Is a Judge a Player or an Umpire?

COMMENTARY Courts

Is a Judge a Player or an Umpire?

Aug 9, 2018 2 min read
COMMENTARY BY
Thomas Jipping

Senior Legal Fellow, Center for Legal and Judicial Studies

Thomas Jipping is a Senior Legal Fellow for the Edwin Meese III Center for Legal and Judicial Studies.
The Left sees judges as players rather than umpires. KeithBishop/Getty Images

Key Takeaways

Supreme Court Justice Anthony Kennedy’s retirement became official on July 31, 2018. That means there’s a position that needs to be filled.

Judges are like umpires. Umpires don’t make the rules; they apply them. The role of an umpire and a judge is critical.

No one confuses an umpire who impartially applies the rules with the players who are trying to win the game. The difference is obvious.

Supreme Court Justice Anthony Kennedy’s retirement became official on July 31, 2018. That means there’s a position that needs to be filled. As in any other profession or job category, hiring someone requires a job description. Without that, it’s pretty much impossible to know who’s right for the job or, if they get hired, to evaluate their job performance.

What is the job description for a federal judge or, more specifically, for a Supreme Court justice? During his September 2005 confirmation hearing before the Senate Judiciary Committee, Chief Justice John Roberts offered this description:

Judges are like umpires. Umpires don’t make the rules; they apply them. The role of an umpire and a judge is critical. They make sure everybody plays by the rules. But it is a limited role. Nobody ever went to a ball game to see the umpire.

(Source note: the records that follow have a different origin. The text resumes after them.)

-- ==== Sys2Proof/Config.lean ====
section
/-! DEFINITION. What one instance of the core fixes (its parameters), and the free values. -/

namespace Sys2Proof

/-- The parameters of one instance of the core. They are data of the instance: `State` carries them, no step
changes them, and a statement about every state is a statement about every instance (assumption 1). -/
structure Config where
  /-- CAP, the capacity of the bit buffer in bits (00_scope.md R4). -/
  cap : Nat
  /-- NRZI_INIT, the line state the NRZI encoder starts every frame from (00_scope.md R5). -/
  nrziInit : Bool
  /-- FS, the sample rate of the sample port, in samples per second (00_scope.md R6). -/
  fs : Nat
  /-- BASE, the physical address of the 64 KiB register window (00_scope.md R9). -/
  base : Nat
deriving DecidableEq, Repr

/-- The legal parameter values (00_scope.md R4 and R6). -/
abbrev Config.Legal (c : Config) : Prop :=
  c.cap % 32 = 0 ∧ 32 ≤ c.cap ∧ c.cap ≤ 491520 ∧ 0 < c.fs

/-- WAVE, from the phase accumulator to an output sample: an uninterpreted total function (00_scope.md R7). -/
opaque Config.wave : BitVec 32 → BitVec 16

/-- The values drawn by register reads made while BUSY = 1 (20_memory.md R59): draw number `n` reads this.
DESIGN CHOICE: assumption 4. -/
opaque Config.freeRead : Nat → Word

/-- The NRZI_INIT of the instance that `State.reset` describes: left open by 00_scope.md R5. -/
opaque Config.freeNrziInit : Bool

/-- One less than the FS of the instance that `State.reset` describes: left open by 00_scope.md R6, which
asks for a positive integer. -/
opaque Config.freeFsPred : Nat

/-- The BASE of the instance that `State.reset` describes: left open by 00_scope.md R9. -/
opaque Config.freeBase : Nat

/-- The reference instance: CAP at its default 65536 (00_scope.md R4), every open parameter free. -/
def Config.reference : Config where
  cap := 65536
  nrziInit := Config.freeNrziInit
  fs := Config.freeFsPred + 1
  base := Config.freeBase

end Sys2Proof
end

The umpire analogy actually has a longer historical pedigree. In 1934, Sherman Minton was elected to the U.S. Senate as a Democrat from Indiana. He served one term before President Franklin Roosevelt appointed him to the U.S. Court of Appeals. Then, in September 1949, President Harry Truman nominated him to the Supreme Court.

The Judiciary Committee wanted Minton to appear at a hearing to discuss his views on the 1937 legislation that would have expanded the number of Supreme Court justices. Minton declined to appear. In a letter dated October 1, 1949, to the Judiciary Committee chairman, he wrote: “When I was a young man playing baseball and football, I strongly supported my team. I was then a partisan. But later, when I refereed games, I had no team. I had no side. The same is true when I left the political arena and assumed the bench.”

The Left sees judges as players rather than umpires. These political judges are what Minton rejected, partisans who favor one team (a.k.a., party) over another. This is what Senator Ted Kennedy (D., Mass.) had in mind when he opposed the Roberts nomination in 2005 and said that “we need to know whose side Mr. Roberts is on.”

Judge Brett Kavanaugh has embraced the parallel between a judge and an umpire. In March 2015 speech at Catholic University School of Law, for example, he outlined ten principles by which a “good judge” is like an umpire. “To be an umpire as a judge,” he said, “means to follow the law and not to make or re-make the law — and to be impartial in how we go about doing that.”

No one confuses an umpire who impartially applies the rules with the players who are trying to win the game. The difference is obvious. And it takes just a bit of common sense to see which role — umpire or player — is the best model for judges. For at least seven decades this analogy has proved useful to understanding the judicial job description. Senators should use it now as they decide who should fill this Supreme Court vacancy.